About this task => Exactly as they appear below, repeat the lines from the one with "a).stackEntry q = s.stackEntry q := rfl" through the one with "t).stack = s.stack := rfl", and no others.

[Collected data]
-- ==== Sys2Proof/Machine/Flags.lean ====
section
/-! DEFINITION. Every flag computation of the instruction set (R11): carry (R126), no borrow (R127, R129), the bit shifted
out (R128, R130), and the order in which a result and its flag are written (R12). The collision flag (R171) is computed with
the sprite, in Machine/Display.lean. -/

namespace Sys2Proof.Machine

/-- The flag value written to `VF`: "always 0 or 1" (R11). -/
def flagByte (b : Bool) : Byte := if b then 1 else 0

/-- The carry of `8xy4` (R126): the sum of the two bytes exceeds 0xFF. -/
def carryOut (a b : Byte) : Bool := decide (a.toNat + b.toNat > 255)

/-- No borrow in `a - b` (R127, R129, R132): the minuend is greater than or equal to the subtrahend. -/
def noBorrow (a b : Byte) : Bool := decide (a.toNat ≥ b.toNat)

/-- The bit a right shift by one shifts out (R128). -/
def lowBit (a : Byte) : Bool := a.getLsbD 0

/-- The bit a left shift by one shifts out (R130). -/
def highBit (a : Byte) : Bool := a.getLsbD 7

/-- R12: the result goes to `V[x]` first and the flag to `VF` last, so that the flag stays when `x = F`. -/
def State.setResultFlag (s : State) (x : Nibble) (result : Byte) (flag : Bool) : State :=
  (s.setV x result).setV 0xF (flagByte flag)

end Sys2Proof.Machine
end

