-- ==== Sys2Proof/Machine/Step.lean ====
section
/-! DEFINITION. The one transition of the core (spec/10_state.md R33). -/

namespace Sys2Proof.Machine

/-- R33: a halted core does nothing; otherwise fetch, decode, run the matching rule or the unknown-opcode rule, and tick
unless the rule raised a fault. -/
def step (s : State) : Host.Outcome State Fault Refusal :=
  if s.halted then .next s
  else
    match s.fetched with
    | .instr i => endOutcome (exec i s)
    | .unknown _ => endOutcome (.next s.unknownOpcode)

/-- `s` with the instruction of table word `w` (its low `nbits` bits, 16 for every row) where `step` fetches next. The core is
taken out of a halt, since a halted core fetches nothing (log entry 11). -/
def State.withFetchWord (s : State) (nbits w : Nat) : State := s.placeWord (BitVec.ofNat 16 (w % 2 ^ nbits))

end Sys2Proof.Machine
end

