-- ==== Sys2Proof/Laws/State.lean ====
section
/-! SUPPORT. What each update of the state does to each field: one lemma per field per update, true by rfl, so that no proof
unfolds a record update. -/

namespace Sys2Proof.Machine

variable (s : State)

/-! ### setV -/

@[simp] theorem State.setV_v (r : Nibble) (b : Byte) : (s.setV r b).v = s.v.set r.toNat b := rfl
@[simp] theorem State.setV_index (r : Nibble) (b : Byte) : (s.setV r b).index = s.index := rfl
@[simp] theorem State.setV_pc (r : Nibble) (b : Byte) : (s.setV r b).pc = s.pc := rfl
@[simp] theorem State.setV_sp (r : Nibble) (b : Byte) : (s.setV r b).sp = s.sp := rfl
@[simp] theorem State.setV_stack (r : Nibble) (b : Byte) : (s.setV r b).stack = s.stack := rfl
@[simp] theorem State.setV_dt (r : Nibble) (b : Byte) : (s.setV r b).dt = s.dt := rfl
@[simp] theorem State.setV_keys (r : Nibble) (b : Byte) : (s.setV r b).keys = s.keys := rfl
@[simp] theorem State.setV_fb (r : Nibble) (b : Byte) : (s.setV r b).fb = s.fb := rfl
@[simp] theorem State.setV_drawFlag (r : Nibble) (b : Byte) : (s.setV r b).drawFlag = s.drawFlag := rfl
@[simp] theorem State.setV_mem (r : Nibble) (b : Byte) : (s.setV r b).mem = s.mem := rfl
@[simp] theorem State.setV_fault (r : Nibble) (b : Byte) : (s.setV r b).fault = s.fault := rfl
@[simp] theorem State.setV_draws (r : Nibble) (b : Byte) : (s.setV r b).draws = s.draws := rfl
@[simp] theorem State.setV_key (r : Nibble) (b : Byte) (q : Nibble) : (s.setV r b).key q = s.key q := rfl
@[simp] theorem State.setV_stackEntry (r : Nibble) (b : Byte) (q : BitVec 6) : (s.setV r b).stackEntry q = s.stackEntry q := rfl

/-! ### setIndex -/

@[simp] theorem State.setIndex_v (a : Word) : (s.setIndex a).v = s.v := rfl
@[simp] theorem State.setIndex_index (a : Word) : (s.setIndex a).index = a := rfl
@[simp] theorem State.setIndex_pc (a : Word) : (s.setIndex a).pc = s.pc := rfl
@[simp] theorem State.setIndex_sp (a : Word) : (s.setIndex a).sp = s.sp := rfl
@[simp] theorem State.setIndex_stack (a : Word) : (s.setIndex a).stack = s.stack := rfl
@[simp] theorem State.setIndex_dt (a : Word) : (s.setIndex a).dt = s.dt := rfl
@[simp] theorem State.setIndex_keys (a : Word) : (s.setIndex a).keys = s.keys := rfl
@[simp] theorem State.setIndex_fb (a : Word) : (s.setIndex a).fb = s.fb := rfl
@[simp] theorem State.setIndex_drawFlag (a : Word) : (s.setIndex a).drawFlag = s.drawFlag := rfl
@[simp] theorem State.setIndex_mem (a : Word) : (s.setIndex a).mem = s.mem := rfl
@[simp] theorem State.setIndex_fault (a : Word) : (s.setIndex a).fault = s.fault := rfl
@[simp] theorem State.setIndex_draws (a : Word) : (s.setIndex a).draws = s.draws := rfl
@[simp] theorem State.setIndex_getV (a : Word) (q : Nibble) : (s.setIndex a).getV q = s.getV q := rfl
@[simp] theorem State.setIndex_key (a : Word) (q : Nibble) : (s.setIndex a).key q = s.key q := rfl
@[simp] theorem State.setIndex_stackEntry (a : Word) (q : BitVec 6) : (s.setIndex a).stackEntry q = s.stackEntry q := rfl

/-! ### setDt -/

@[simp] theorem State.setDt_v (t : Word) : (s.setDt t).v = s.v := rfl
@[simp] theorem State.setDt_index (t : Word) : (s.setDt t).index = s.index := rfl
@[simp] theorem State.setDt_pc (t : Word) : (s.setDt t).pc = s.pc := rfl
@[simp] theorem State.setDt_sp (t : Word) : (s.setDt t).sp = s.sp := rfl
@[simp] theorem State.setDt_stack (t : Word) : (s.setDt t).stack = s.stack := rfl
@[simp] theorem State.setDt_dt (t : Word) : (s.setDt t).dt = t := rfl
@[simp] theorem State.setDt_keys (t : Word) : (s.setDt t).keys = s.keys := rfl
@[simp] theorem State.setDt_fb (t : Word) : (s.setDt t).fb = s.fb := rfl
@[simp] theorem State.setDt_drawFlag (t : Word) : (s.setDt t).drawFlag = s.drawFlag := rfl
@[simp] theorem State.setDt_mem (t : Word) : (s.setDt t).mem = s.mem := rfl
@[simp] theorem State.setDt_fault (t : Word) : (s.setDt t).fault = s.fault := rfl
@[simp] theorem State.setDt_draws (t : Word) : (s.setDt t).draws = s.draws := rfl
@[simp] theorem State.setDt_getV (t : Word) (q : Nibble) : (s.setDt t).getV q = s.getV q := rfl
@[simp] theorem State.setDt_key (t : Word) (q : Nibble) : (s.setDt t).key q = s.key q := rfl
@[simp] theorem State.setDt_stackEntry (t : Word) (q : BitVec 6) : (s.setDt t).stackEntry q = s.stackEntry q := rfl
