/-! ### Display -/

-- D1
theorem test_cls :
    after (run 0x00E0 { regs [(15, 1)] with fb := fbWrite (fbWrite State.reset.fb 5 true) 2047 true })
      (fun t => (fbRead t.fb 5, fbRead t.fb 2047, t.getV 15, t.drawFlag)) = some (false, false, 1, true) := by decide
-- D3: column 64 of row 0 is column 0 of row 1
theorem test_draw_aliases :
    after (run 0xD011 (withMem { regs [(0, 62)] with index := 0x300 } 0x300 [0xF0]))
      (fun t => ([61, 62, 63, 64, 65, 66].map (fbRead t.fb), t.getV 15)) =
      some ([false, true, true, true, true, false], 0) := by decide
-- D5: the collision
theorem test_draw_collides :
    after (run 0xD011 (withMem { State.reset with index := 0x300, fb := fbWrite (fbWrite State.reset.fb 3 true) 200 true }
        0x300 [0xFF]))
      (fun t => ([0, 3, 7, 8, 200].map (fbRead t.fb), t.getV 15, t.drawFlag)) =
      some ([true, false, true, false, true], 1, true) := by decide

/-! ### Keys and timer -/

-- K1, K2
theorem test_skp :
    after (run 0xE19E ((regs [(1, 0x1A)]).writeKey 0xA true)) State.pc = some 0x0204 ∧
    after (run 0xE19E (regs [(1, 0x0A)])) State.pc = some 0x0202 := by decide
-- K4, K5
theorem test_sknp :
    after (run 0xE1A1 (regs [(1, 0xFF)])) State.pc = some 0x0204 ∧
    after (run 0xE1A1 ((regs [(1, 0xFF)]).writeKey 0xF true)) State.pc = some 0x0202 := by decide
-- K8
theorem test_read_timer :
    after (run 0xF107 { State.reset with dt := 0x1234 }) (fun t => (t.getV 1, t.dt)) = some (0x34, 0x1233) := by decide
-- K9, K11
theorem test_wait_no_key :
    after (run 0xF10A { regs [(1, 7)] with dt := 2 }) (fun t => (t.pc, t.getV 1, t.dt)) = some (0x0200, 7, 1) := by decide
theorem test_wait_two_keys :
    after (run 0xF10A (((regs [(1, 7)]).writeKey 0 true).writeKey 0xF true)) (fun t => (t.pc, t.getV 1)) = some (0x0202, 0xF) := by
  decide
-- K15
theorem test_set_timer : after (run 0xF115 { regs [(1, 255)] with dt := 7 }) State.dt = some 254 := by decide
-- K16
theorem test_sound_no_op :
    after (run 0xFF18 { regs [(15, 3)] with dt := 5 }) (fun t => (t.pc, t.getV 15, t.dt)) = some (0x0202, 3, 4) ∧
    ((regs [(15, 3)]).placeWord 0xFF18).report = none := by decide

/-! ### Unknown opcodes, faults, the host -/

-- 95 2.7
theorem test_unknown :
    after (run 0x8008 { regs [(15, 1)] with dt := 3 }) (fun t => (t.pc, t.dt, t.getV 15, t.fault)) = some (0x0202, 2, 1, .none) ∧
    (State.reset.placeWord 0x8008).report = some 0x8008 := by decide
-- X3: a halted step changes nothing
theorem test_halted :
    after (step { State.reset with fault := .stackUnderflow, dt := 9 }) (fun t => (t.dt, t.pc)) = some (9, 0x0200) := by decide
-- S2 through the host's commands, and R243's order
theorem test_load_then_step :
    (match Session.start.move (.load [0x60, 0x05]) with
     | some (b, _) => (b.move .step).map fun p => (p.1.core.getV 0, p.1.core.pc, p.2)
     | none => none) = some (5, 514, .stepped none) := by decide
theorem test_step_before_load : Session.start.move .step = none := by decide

Expected answer =>
@[simp] theorem State.setIndex_stackEntry (a : Word) (q : BitVec 6) : (s.setIndex a).stackEntry q = s.stackEntry q := rfl

/-! ### setDt -/

@[simp] theorem State.setDt_v (t : Word) : (s.setDt t).v = s.v := rfl
@[simp] theorem State.setDt_index (t : Word) : (s.setDt t).index = s.index := rfl
@[simp] theorem State.setDt_pc (t : Word) : (s.setDt t).pc = s.pc := rfl
@[simp] theorem State.setDt_sp (t : Word) : (s.setDt t).sp = s.sp := rfl
@[simp] theorem State.setDt_stack (t : Word) : (s.setDt t).stack = s.stack := rfl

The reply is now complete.